Climate change is real. This time, humans caused it. We now have to deal with the consequences.
The Earth is dying. Her murderers have names and addresses, but assigning blame and expecting punishment is currently impossible. The people killing Earth are the same ones that are the first and loudest to dismiss climate change as either bad science or a deep-state conspiracy run out of the United Nations (UN) or another, shadier equivalent (sadly, this particular absurdity is not a joke). As frustrating as this state of affairs is, we need to talk about solutions.
When you encounter a train coming at you at high speed, the rational thing to do is to get off the tracks. Being on the tracks is what caused this problem in the first place. When it comes to climate change, it seems that a sizable portion of the population (including the President) are convinced that both the tracks and the onrushing train are just strongly held opinions instead of the imminent danger that they truly represent. Most of the people who hold the reigns of power at present will be dead before our generation has to deal with the mass displacement and resource scarcity that will inevitably develop if we continue on the path we have followed since the industrial revolution.
I read Jessica Parsons’ article “Reading Theology into Facts: Christian Perspective on Earth’s Climate Change” in The North Wind recently that linked climate change with the rapture. The argument went something like this: God’s will involves climate change as it leads to the end of the world. Now I am all for respecting belief but it is perplexing why we do not give God credit for the maths, physics and scientific method of understanding that has identified climate change or those same tools we can (and have) used to find viable alternatives to how we currently treat the planet.
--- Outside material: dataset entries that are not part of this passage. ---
-- ==== Sys2Proof/Machine/Laws.lean ====
section
/-! DEFINITION. Meanings of the commands that enable, disable, time and configure laws (spec/04, spec/05). -/

namespace Sys2Proof.Machine

/-- LAW_LATE_MISS (R131, R145, R174): no trigger by the end of WDUE. -/
def execLawLateMiss (e l : Nat) (s : State) : Outcome :=
  ofUnit (e < 12 && l < 4) <|
    let w := s.lawAt e l
    match w.frame with
    | none => s
    | some f =>
      if s.lawOn e l && !w.used then
        let t := f + s.lawDue e l
        let hold := s.lawAhead e l && !s.on (Reg.LAW_RSTAT e l) Fld.LAW_RSTAT_lah_valid
        ((s.reach t).inc (Reg.LAW_CNT_LATE e l)).miss e l 5 t hold
      else s

/-- The settle or only section of a production law runs in the slot. -/
def State.prodSection (s : State) (e l : Nat) : Option Section :=
  if (s.lawAt e l).prod.isSome then (s.lawAt e l).sec else none

/-- LAW_OUTPUT_WRITE (R134, R146). A production law ends its execution with this write, at T + L (log 111). -/
def execLawOutputWrite (e l : Nat) (s : State) : Outcome :=
  ofUnit (e < 12 && l < 4) <|
    match s.prodSection e l, (s.lawAt e l).outDue with
    | some c, _ => (s.reach (c.t + s.lawL e l)).prodEnd e l c
    | none, none => s
    | none, some (t, outs) => ((s.reach t).modLaw e l (fun w => { w with outDue := none })).writeOutputs e l outs

/-- LAW_FALLBACK_WRITE (R145, R175). -/
def execLawFallbackWrite (e l : Nat) (s : State) : Outcome :=
  ofUnit (e < 12 && l < 4) <|
    match (s.lawAt e l).fbDue with
    | none => s
    | some (t, outs) => ((s.reach t).modLaw e l (fun w => { w with fbDue := none })).writeOutputs e l outs

/-- A write of LAW_CTRL with en = 1 (R142, R144). -/
def State.lawEnable (s : State) (e l : Nat) (v : Word) : State :=
  if s.lawOn e l || s.lawBusy e l then s
  else
    let a := Reg.LAW_CTRL e l
    (s.wrMasked a 0xFFFFFFFE v).setf a Fld.LAW_CTRL_busy 1

/-- LAW_ENABLE (R142): a core enables the law that its own writes have put into the slot. -/
def execLawEnable (core e l : Nat) (v : Word) (s : State) : Outcome :=
  ofUnit (core < 6 && e < 12 && l < 4) (s.byCore core 2 (fun s => (s.unloadLaw e l).lawEnable e l v))

/-- STATIC_CHECK_DONE (R142): the law is enabled from the next frame, or err holds the first failed check. -/
def execStaticCheckDone (e l : Nat) (s : State) : Outcome :=
  ofUnit (e < 12 && l < 4) <|
    if s.lawBusy e l then
      let c := if (s.lawAt e l).prod.isSome then 0 else s.staticCheck e l
      let s := s.setf (Reg.LAW_STAT e l) Fld.LAW_STAT_err c
      if c = 0 then s.lawStart e l else s.setf (Reg.LAW_CTRL e l) Fld.LAW_CTRL_busy 0
    else s

/-- LAW_DISABLE (R147). -/
def execLawDisable (core e l : Nat) (s : State) : Outcome :=
  ofUnit (core < 6 && e < 12 && l < 4) (s.byCore core 2 (fun s => s.lawDisable e l))

/-- CE_DISABLE (R147): en cleared, all four laws disabled. -/
def execCeDisable (core e : Nat) (s : State) : Outcome :=
  ofUnit (core < 6 && e < 12) (s.byCore core 2 (fun s => (s.engineStop e).setf (Reg.CE_CTRL e) Fld.CE_CTRL_en 0))

/-- CE_ECC_DOUBLE_ERROR (R149): an error of law or coefficient memory of engine `e.1`. A
single-bit error is corrected and counted; a double-bit one (`e.2`) disables the laws of the engine. -/
def execCeEccDoubleError (e : Nat × Bool) (s : State) : Outcome :=
  ofUnit (e.1 < 12) <|
    if !e.2 then s.inc (Reg.CE_CNT_ECC e.1)
    else
      let sts := s.engineStages e.1
      let s := (s.engineStop e.1).setf (Reg.CE_STATUS e.1) Fld.CE_STATUS_ecc_fatal 1
      s.each sts (fun s st => s.report 3 (scopeOf lvStage st))

/-- COEF_MEM_WRITE (R119): halfword i; held until no window of the engine is open. -/
def execCoefMemWrite (core e i : Nat) (v : Word) (s : State) : Outcome :=
  ofUnit (core < 6 && e < 12 && i < 4096) <|
    s.byCore core 2 (fun s => s.modCe e (fun c => { c with coefQ := c.coefQ ++ [(i, v &&& 0xFFFF)] }))

/-- COEF_MEM_WRITE_PERFORMED (R119, R154): the oldest held write, with no window or protected interval open. -/
def execCoefMemWritePerformed (e : Nat) (s : State) : Outcome :=
  ofUnit (e < 12) <|
    match (s.ceAt e).coefQ with
    | [] => s
    | (i, v) :: q => if s.coefBlocked e then s else (s.modCe e (fun c => { c with coefQ := q })).setCoef e i v

/-- LOOKAHEAD_START (R152, R153, R157, R160, R162): at frame cycle lopen. -/
def execLookaheadStart (e l : Nat) (s : State) : Outcome :=
  ofUnit (e < 12 && l < 4) <|
    match (s.ceAt e).frame with
    | none => s
    | some f =>
      let o := s.fld (Reg.LAW_LOPEN e l) Fld.LAW_LOPEN_lopen
      let n := (s.rd (Reg.CE_FCNT e)).toNat - 1
      let next := if (s.windowOf e l).2 < o then n + 1 else n
      let prepares := s.runsIn e l next && (next ≠ n || (s.lawAt e l).frame = some f)
      if s.lawOn e l && s.lawAhead e l && !(s.lawAt e l).lookDone && (s.lawAt e l).sec.isNone && prepares then
        let s := (s.reach (f + o)).modLaw e l (fun w => { w with lookDone := true })
        if s.lawTripped e l then s
        else if (s.lawAt e l).prod.isSome then s.prodAhead e l
        else
          let s := (s.predictAll e l).modCe e (fun c => { c with laws := c.laws.modify l (fun w => { w with
            bankA := c.bank, bankB := c.bank, bounds := [], fbSet := noOutputs }) })
          (s.setf (Reg.LAW_RSTAT e l) Fld.LAW_RSTAT_lah_valid 0).startSection e l true (s.fld (Reg.LAW_LAH e l) Fld.LAW_LAH_lentry) (f + o) .both
      else s

end Sys2Proof.Machine
end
To paraphrase the famous philosopher Freidrich Nietzche, what the hell kind of masochistic line of bullshit is your pastor pushing? I was going to write an article advocating for accelerationism toward a Posadist utopia (zombies optional), but that article successfully managed to make an even more outrageous point. While those who choose to follow this line of thinking might get the chance to leave a dying Earth, the rest of us have to deal with the consequences of our current outrageous and willfully ignorant environmental policies.
I cannot passively accept that the chosen few will get to hang out with the Almighty at Applebee’s at the end of the world, while the rest of us will boil alive in a giant greenhouse furnace made of our own greed. Apparently, it serves us right because it is the reckoning of our sins. If sin here refers to the fact that we voted climate deniers into office. At least the stockholders had record profits. God bless.
Waiting for divine intervention to solve our worldly problems is problematic. In our society, we place a large burden of personal responsibility on everyone. Explaining God for anything no longer serves as a valid excuse. Blaming God for climate change is the ultimate refusal to accept humanity’s responsibility of being Earth’s stewards. Humanity cannot remain idle when it comes to reacting to our shared global issues. By doing nothing, we are actively hamstringing our future generations. The moral obligation of society should be ensuring that there will be an Earth sustainably habitable for future generations. Yet, with one more appeal to religion, the status quo is reinforced. Enough said.
So, solutions; let’s talk about dog-whistles. Overpopulation is a common one. Yes, there are a large number of people on Earth. These are all individuals that have the same right to live and prosper as the rest of us. Sometimes, even the strongest need help. Watch out for loaded wording that refers to people as the weather. People cannot flood.
The other dog whistle is that climate change measures are too expensive to be pragmatic. The United States has spent as much, or more, money on our recent conflicts in the Middle East as the UN predicted would need to be spent worldwide to achieve the climate change goals set for 2050. We have the means to ensure the survival of our species with the technology we have now, but it seems that the profit margin to save humanity is somehow too slim.
There is a Native American saying that goes: “When the last tree is cut down, the last fish eaten, and the last stream poisoned, you will realize that you cannot eat money.”
Gregorios Mihalopoulos is a sophomore, undeclared major.